Abstract

BackgroundThe effect of air pollution exposure on atherosclerosis severity or incident clinical events in patients with coronary artery disease is not known.Methods and ResultsWe conducted a prospective longitudinal cohort study of 6575 Ohio residents undergoing elective diagnostic coronary angiography. Multinomial regression and Cox proportional hazards models were used to assess the relationship between exposure to fine particulate matter <2.5 μm in diameter (PM 2.5) and nitrogen dioxide on coronary artery disease severity at baseline and risk of myocardial infarction, stroke, or all‐cause mortality over 3 years of follow‐up.
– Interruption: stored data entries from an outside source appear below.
/-- Rows 55 to 81 of the table of R130: (angle, first and last X width, first and last Y width). -/
def pulseTable3 : List (Int × Nat × Nat × Nat × Nat) :=
  [(14, 1675, 1687, 1775, 1787), (15, 1688, 1699, 1788, 1799), (16, 1700, 1712, 1800, 1812),
   (17, 1713, 1724, 1813, 1824), (18, 1725, 1737, 1825, 1837), (19, 1738, 1749, 1838, 1849),
   (20, 1750, 1762, 1850, 1862), (21, 1763, 1774, 1863, 1874), (22, 1775, 1787, 1875, 1887),
   (23, 1788, 1799, 1888, 1899), (24, 1800, 1812, 1900, 1912), (25, 1813, 1824, 1913, 1924),
   (26, 1825, 1837, 1925, 1937), (27, 1838, 1849, 1938, 1949), (28, 1850, 1862, 1950, 1962),
   (29, 1863, 1874, 1963, 1974), (30, 1875, 1887, 1975, 1987), (31, 1888, 1899, 1988, 1999),
   (32, 1900, 1912, 2000, 2012), (33, 1913, 1924, 2013, 2024), (34, 1925, 1937, 2025, 2037),
   (35, 1938, 1949, 2038, 2049), (36, 1950, 1962, 2050, 2062), (37, 1963, 1974, 2063, 2074),
   (38, 1975, 1987, 2075, 2087), (39, 1988, 1999, 2088, 2099), (40, 2000, 2000, 2100, 2100)]

/-- The table of R130: (angle, first and last X width, first and last Y width), row by row as the rule prints it. -/
def pulseTable : List (Int × Nat × Nat × Nat × Nat) := pulseTable1 ++ pulseTable2 ++ pulseTable3

end Sys2Proof.Spec

open Sys2Proof.Spec

/-! ### CRC commands (40_crc.md) -/

/-- R70: `crc_step` is eight shifts of the accumulator after the byte is exclusive-ored into its high half. -/
def Obligations.CrcStepIsEightShifts : Prop :=
  (∀ (P : Params) (c : Half) (b : Byte), (crcStep P c b).toNat = crcStepNumber P.crcPoly.toNat c.toNat b.toNat)
  ∧ ∀ P : Params, P.crcPoly = 0x1021 → crcStep P 0x0000 0x37 = 0x46B4

/-- R73: CRC_INIT. -/
def Obligations.CrcInitLoadsInitialValue : Prop :=
  (∀ s : State, ∃ t, exec .crcInit s = .next t ∧ t.crc = s.params.crcInit ∧ KeepsBut [.crc] s t)
  ∧ Encoding 0x01 BitsZ fun _ => .crcInit

/-- R74: CRC_BYTE, with `crc_step` of R70 on numbers. -/
def Obligations.CrcByteFoldsOneByte : Prop :=
  (∀ (b : Byte) (s : State), ∃ t, exec (.crcByte b) s = .next t
    ∧ t.crc.toNat = crcStepNumber s.params.crcPoly.toNat s.crc.toNat b.toNat ∧ KeepsBut [.crc] s t)
  ∧ Encoding 0x02 BitsB fun w => .crcByte (byteOf w)

/-- R75: CRC_READ. -/
def Obligations.CrcReadAppliesFinalXor : Prop :=
  (∀ s : State, ∃ t, exec .crcRead s = .next t ∧ t.result.toNat = s.crc.toNat ^^^ s.params.crcXorout.toNat
    ∧ KeepsBut [.result] s t)
  ∧ Encoding 0x03 BitsZ fun _ => .crcRead

/-- R76: CRC_FRAME, over bytes 0 to PAYLOAD_LEN-1 whatever LEN holds. -/
def Obligations.CrcFrameCoversThePayload : Prop :=
  (∀ s : State, ∃ t, exec .crcFrame s = .next t
    ∧ t.crc = crc16 s.params ((List.range s.params.payloadLen).map fun a => s.fb.read a)
    ∧ t.result.toNat = t.crc.toNat ∧ KeepsBut [.crc, .result] s t)
  ∧ Encoding 0x04 BitsZ fun _ => .crcFrame

/-- R71, R46 and R73 to R75: `crc16` is the fold of the steps of R70 from CRC_INIT with CRC_XOROUT at the end, the frame CRC
is `crc16` of the payload bytes, and the byte-serial commands CRC_INIT, CRC_BYTE over the bytes, CRC_READ compute it. -/
def Obligations.ByteSerialCommandsComputeCrc16 : Prop :=
  (∀ (P : Params) (m : Memory), frameCrc P m = crc16 P ((List.range P.payloadLen).map fun a => m.read a))
  ∧ ∀ (bs : List Byte) (s : State), ∃ t, execAll (crcOver bs) s = .next t
    ∧ (crc16 s.params bs).toNat =
        (bs.foldl (fun c b => crcStepNumber s.params.crcPoly.toNat c b.toNat) s.params.crcInit.toNat)
          ^^^ s.params.crcXorout.toNat
    ∧ t.result.toNat = (crc16 s.params bs).toNat
    ∧ t.crc = crc16 s.params bs ^^^ s.params.crcXorout ∧ KeepsBut [.crc, .result] s t

/-- R70 and R71 (with the polynomial reading the spec marks as general knowledge): from an initial value of 0, `crc16`
is the remainder of the message followed by 16 zero bits, divided by x^16 + CRC_POLY, with CRC_XOROUT at the end. -/
def Obligations.CrcIsPolynomialRemainder : Prop :=
  ∀ (P : Params) (m : List Byte), P.crcInit = 0 →
    crc16 P m = divisionRemainder P.crcPoly (m.flatMap bitsOf ++ List.replicate 16 false) ^^^ P.crcXorout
Among participants with coronary artery disease, exposure to PM 2.5 levels was associated with increased likelihood of having coronary atherosclerosis that was mild (odds ratio 1.43, 95% CI 1.11–1.83, P=0.005) and severe (odds ratio 1.63, 95% CI 1.26–2.11, P<0.0001), with the effect on severe coronary artery disease being significantly increased compared with mild disease (P trend=0.03). Exposure to higher PM 2.5 levels was also significantly associated with increased risk of incident myocardial infarction (hazard ratio 1.33, 95% CI 1.02–1.73, P=0.03) but not stroke or all‐cause mortality. The association of PM 2.5 with incident myocardial infarction was not affected after adjustment for Framingham Adult Treatment Panel III (ATP III) risk score or statin therapy. In comparison, there were no significant associations between nitrogen dioxide levels and all‐cause mortality or risk of stroke after adjustment for Framingham ATP III risk score.ConclusionsExposure to PM 2.5 increased the likelihood of having severe coronary artery disease and the risk of incident myocardial infarction among patients undergoing elective cardiac evaluation. These results suggest that ambient air pollution exposure may be a modifiable risk factor for risk of myocardial infarction in a highly susceptible patient population.